Data shown START

-- ==== Sys2Proof/Machine/Flags.lean ====
section
/-! DEFINITION. Derived status: the codes of states and modes, what a reference and its input type
permit, who is a candidate, which links and elements meet a fault's condition. Nothing here changes the
state. -/

namespace Sys2Proof.Machine

/-! ### References and inputs -/

/-- The input type of a reference (R90): 0 10 MHz station, 1 100 MHz station, 2 SyncE, 3 cross-plane or
Chimney. -/
def Plane.inputType (x : Plane) (r : Fin 4) : Fin 4 :=
  if r = 3 then 3 else if r = 2 then 2 else if x.sect.refs[r.val].hundredMHz then 1 else 0

/-- The code is permitted for the input type (R90). -/
def codePermitted (t : Fin 4) (c : BitVec 4) : Bool :=
  if t = 0 then c ≤ 10 else if t = 1 then c ≤ 11 else if t = 2 then c ≤ 8
  else decide (6 ≤ c ∧ c ≤ 11)

/-- The fallback code of the input type (R90). -/
def fallbackCode (t : Fin 4) : BitVec 4 :=
  if t = 0 then 8 else if t = 1 then 9 else if t = 2 then 4 else 10

/-- The effective code in LOCKED (R91). -/
def lockedCode (t : Fin 4) (c : BitVec 4) : BitVec 4 := if codePermitted t c then c else fallbackCode t

/-- The limit of PHASE and of a step for an input type, in ps (R100). -/
def phaseLimit (t : Fin 4) : Int :=
  if t = 0 then 49999 else if t = 1 then 4999 else if t = 2 then 102399 else 999

/-- A value limited at the ends of a symmetric range. -/
def clampTo (lim v : Int) : Int := if v > lim then lim else if v < -lim then -lim else v

/-- HQL of a reference from its quality source (R59); REF3's comes with the crossing and is kept as it
stands. -/
def Plane.sourceHql (x : Plane) (r : Fin 4) : Nat :=
  let d := x.sect.refs[r.val]
  match d.qsrc with
  | .fixed => d.fixedHql
  | .tc =>
    if h : r.val < 2 then
      let t := x.tc[r.val]
      if t.valid then
        match t.qEff with
        | some q => qHql d.fixedHql q
        | none => 0
      else 0
    else 0
  | .esmc => x.esmc.hql
  | .plane => x.ref[r.val].hql

/-- REF3's HQL from the state of its source: LOCKED passes the active HQL, EMBER and HUSK the holdover
HQL, SOFT the software HQL, ACQUIRE and FREE 15 (R58). -/
def ref3Hql (d : PlaneDecl) (st : LoopState) (activeHql : Nat) : Nat :=
  match st with
  | .locked => activeHql
  | .ember => d.hqlHoldover
  | .husk => d.hqlHoldover
  | .soft => d.hqlSoft
  | .acquire => 15
  | .free => 15

/-- HQL of the active reference, 0 when there is none. -/
def Plane.activeHql (x : Plane) : Nat :=
  match x.sel.active with
  | some r => x.ref[r.val].hql
  | none => 0

/-- Every test of a reference but activity passes (R61). -/
def Ref.testsPass (r : Ref) : Bool := !r.foffFail && !r.pjmpFail && r.hql != 0

/-- A reference is a candidate (R65). -/
def Ref.candidate (r : Ref) : Bool :=
  r.state == .qualified && decide (1 ≤ r.hql ∧ r.hql ≤ 14) && !r.disputed && !r.heldOut

/-- A named reference is usable in FORCED (R68). -/
def Ref.usable (r : Ref) : Bool :=
  r.state == .qualified && decide (1 ≤ r.hql ∧ r.hql ≤ 15) && !r.heldOut

/-- Reference a ranks before reference b: lower HQL, then lower priority number, then lower index (R65). -/
def Plane.ranksBefore (x : Plane) (a b : Fin 4) : Bool :=
  let ha := x.ref[a.val].hql
  let hb := x.ref[b.val].hql
  let pa := x.sel.prio[a.val]
  let pb := x.sel.prio[b.val]
  decide (ha < hb) || (ha == hb && (decide (pa < pb) || (pa == pb && decide (a < b))))

/-- The better of a reference and the best so far. -/
def Plane.better (x : Plane) (best : Option (Fin 4)) (r : Fin 4) : Option (Fin 4) :=
  if x.ref[r.val].candidate then
    match best with
    | none => some r
    | some b => if x.ranksBefore r b then some r else some b
  else best

/-- The best candidate (R65). -/
def Plane.best (x : Plane) : Option (Fin 4) := ([0, 1, 2, 3] : List (Fin 4)).foldl x.better none

/-- Reference a has a better rank than b: lower HQL, or equal HQL and lower priority number (R65, R70). -/
def Plane.rankAbove (x : Plane) (a b : Fin 4) : Bool :=
  decide (x.ref[a.val].hql < x.ref[b.val].hql) ||
  (x.ref[a.val].hql == x.ref[b.val].hql && decide (x.sel.prio[a.val] < x.sel.prio[b.val]))

/-- A standing dispute with both of its pair DISPUTED bars references ranked below them (R71, last row). -/
def Plane.barred (x : Plane) (r : Fin 4) : Bool :=
  x.sel.disputes.any fun d => d.markX && d.markY && x.rankAbove d.x r && x.rankAbove d.y r

/-- The active reference still serves the mode: a candidate in AUTO, SOFT and HOLD; in FORCED the loop keeps
it while the named reference is usable (R67, R68, R87). -/
def Plane.activeServes (x : Plane) : Bool :=
  match x.sel.active with
  | none => false
  | some a =>
    match x.sel.mode with
    | .forced => x.ref[x.sel.fref.val].usable
    | .auto => x.ref[a.val].candidate
    | .soft => x.ref[a.val].candidate
    | .hold => x.ref[a.val].candidate

/-! ### The pending switch -/

/-- The frames from the present one to the next change of holds: none at a group boundary whose change has still to be made
(R261). -/
def Plane.toGroup (x : Plane) : Nat :=
  if x.time.frame % 16 = 0 ∧ x.grpAt ≠ x.time.frames then 0 else 16 - x.time.frame % 16

/-- The frames from the present one to the commit frame of the pending switch, as far as the hub knows it:
none while a hold that has not been given its end covers the commit (R77). -/
def Plane.toCommit (x : Plane) : Option Nat :=
  match x.sel.sw with
  | none => none
  | some s =>
    let g := x.toGroup
    let phases := x.hold.toList.map (·.phase)
    let left := if phases.any (fun p => match p with | .ending _ => true | _ => false) then max s.left g else s.left
    if phases.any (· == .active) then none
    else if phases.any (· == .announced) && decide (g ≤ left) then none
    else some left

/-- The pending switch is inside its lock window (R73, R77). -/
def Plane.lockWindow (x : Plane) : Bool :=
  match x.toCommit with
  | some n => decide (n ≤ 8)
  | none => false

/-! ### Loop -/

/-- The holdover value an entry would take, when it is valid: the mean of the most recent HAVG recorded
seconds, without the one that ended at the last PPS; at least 10 must remain (R83, R95). -/
def Plane.holdover (x : Plane) : Option Int :=
  let rem := (if x.loop.lastRec then x.loop.hist.drop 1 else x.loop.hist).take x.sect.havg
  if 10 ≤ rem.length then some (meanOf rem.sum rem.length) else none

/-- A reference steers the loop: ACQUIRE or LOCKED. -/
def LoopState.inLoop : LoopState → Bool
  | .acquire => true
  | .locked => true
  | .free => false
  | .ember => false
  | .soft => false
  | .husk => false

/-- History bit of an entry into a state (R347). -/
def LoopState.historyBit : LoopState → Nat
  | .free => 0
  | .acquire => 1
  | .locked => 2
  | .ember => 3
  | .soft => 4
  | .husk => 5

/-! ### Fault conditions -/

/-- Sources whose element is the plane: they force Ember at ISOLATE (R382, R392). -/
def planeWide (n : Nat) : Bool :=
  (8 ≤ n && n ≤ 15) || n == 37 || n == 38 || n == 42 || n == 43 || n == 44 || n == 45 ||
  (47 ≤ n && n ≤ 51)

/-- Source 40's condition for a link: monitored, not in the 10 s after its optics were enabled, and not UP (R179). -/
def Plane.linkDown (x : Plane) (l : Fin 32) : Bool :=
  let k := x.link[l.val]
  x.sect.links[l.val].monitored && !k.grace && k.state != .up

/-- A source of a list of sources forces Ember: sticky, ISOLATE and plane-wide. -/
def Faults.forces (f : Faults) : Bool :=
  (List.finRange 64).any fun n => planeWide n.val && f.src[n.val].sticky && f.src[n.val].sev == .isolate

/-- A unit source is one that forces Ember: sticky, ISOLATE and unit-wide (R86, R391). -/
def Hub.unitForces (h : Hub) (n : Fin 32) : Bool :=
  !engineSource n && h.usrc[n.val].sticky && h.usrc[n.val].sev == .isolate

/-- The unit sources that force Ember, bit n for source 192 + n. -/
def Hub.unitForcing (h : Hub) : BitVec 32 :=
  BitVec.ofNat 32 ((List.finRange 32).map fun n => if h.unitForces n then 2 ^ n.val else 0).sum

/-- Ember is forced in a plane by its own sources or by a unit-wide one it has seen (R86, R391, R489). -/
def Hub.forcing (h : Hub) (p : PlaneId) : Bool := (h.plane p).flt.forces || (h.plane p).flt.uforce != 0

/-- HUSKCLR may be accepted: no SAFE source of the plane or the unit is sticky, nor source 46 (R398). -/
def Hub.huskMayClear (h : Hub) (p : PlaneId) : Bool :=
  !((h.plane p).flt.src.toList.any fun s => s.sticky && s.sev == .safe) &&
  !(h.plane p).flt.src[46].sticky &&
  !(h.usrc.toList.any fun s => s.sticky && s.sev == .safe)

end Sys2Proof.Machine
end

Data shown END

> _Work order_: Going down the listing above, begin printing at the line with "let rem := (if" and finish with the line with "and plane-wide. -/", exactly as they appear.

> _Finished task_:
  let rem := (if x.loop.lastRec then x.loop.hist.drop 1 else x.loop.hist).take x.sect.havg
  if 10 ≤ rem.length then some (meanOf rem.sum rem.length) else none

/-- A reference steers the loop: ACQUIRE or LOCKED. -/
def LoopState.inLoop : LoopState → Bool
  | .acquire => true
  | .locked => true
  | .free => false
  | .ember => false
  | .soft => false
  | .husk => false

/-- History bit of an entry into a state (R347). -/
def LoopState.historyBit : LoopState → Nat
  | .free => 0
  | .acquire => 1
  | .locked => 2
  | .ember => 3
  | .soft => 4
  | .husk => 5

/-! ### Fault conditions -/

/-- Sources whose element is the plane: they force Ember at ISOLATE (R382, R392). -/
def planeWide (n : Nat) : Bool :=
  (8 ≤ n && n ≤ 15) || n == 37 || n == 38 || n == 42 || n == 43 || n == 44 || n == 45 ||
  (47 ≤ n && n ≤ 51)

/-- Source 40's condition for a link: monitored, not in the 10 s after its optics were enabled, and not UP (R179). -/
def Plane.linkDown (x : Plane) (l : Fin 32) : Bool :=
  let k := x.link[l.val]
  x.sect.links[l.val].monitored && !k.grace && k.state != .up

/-- A source of a list of sources forces Ember: sticky, ISOLATE and plane-wide. -/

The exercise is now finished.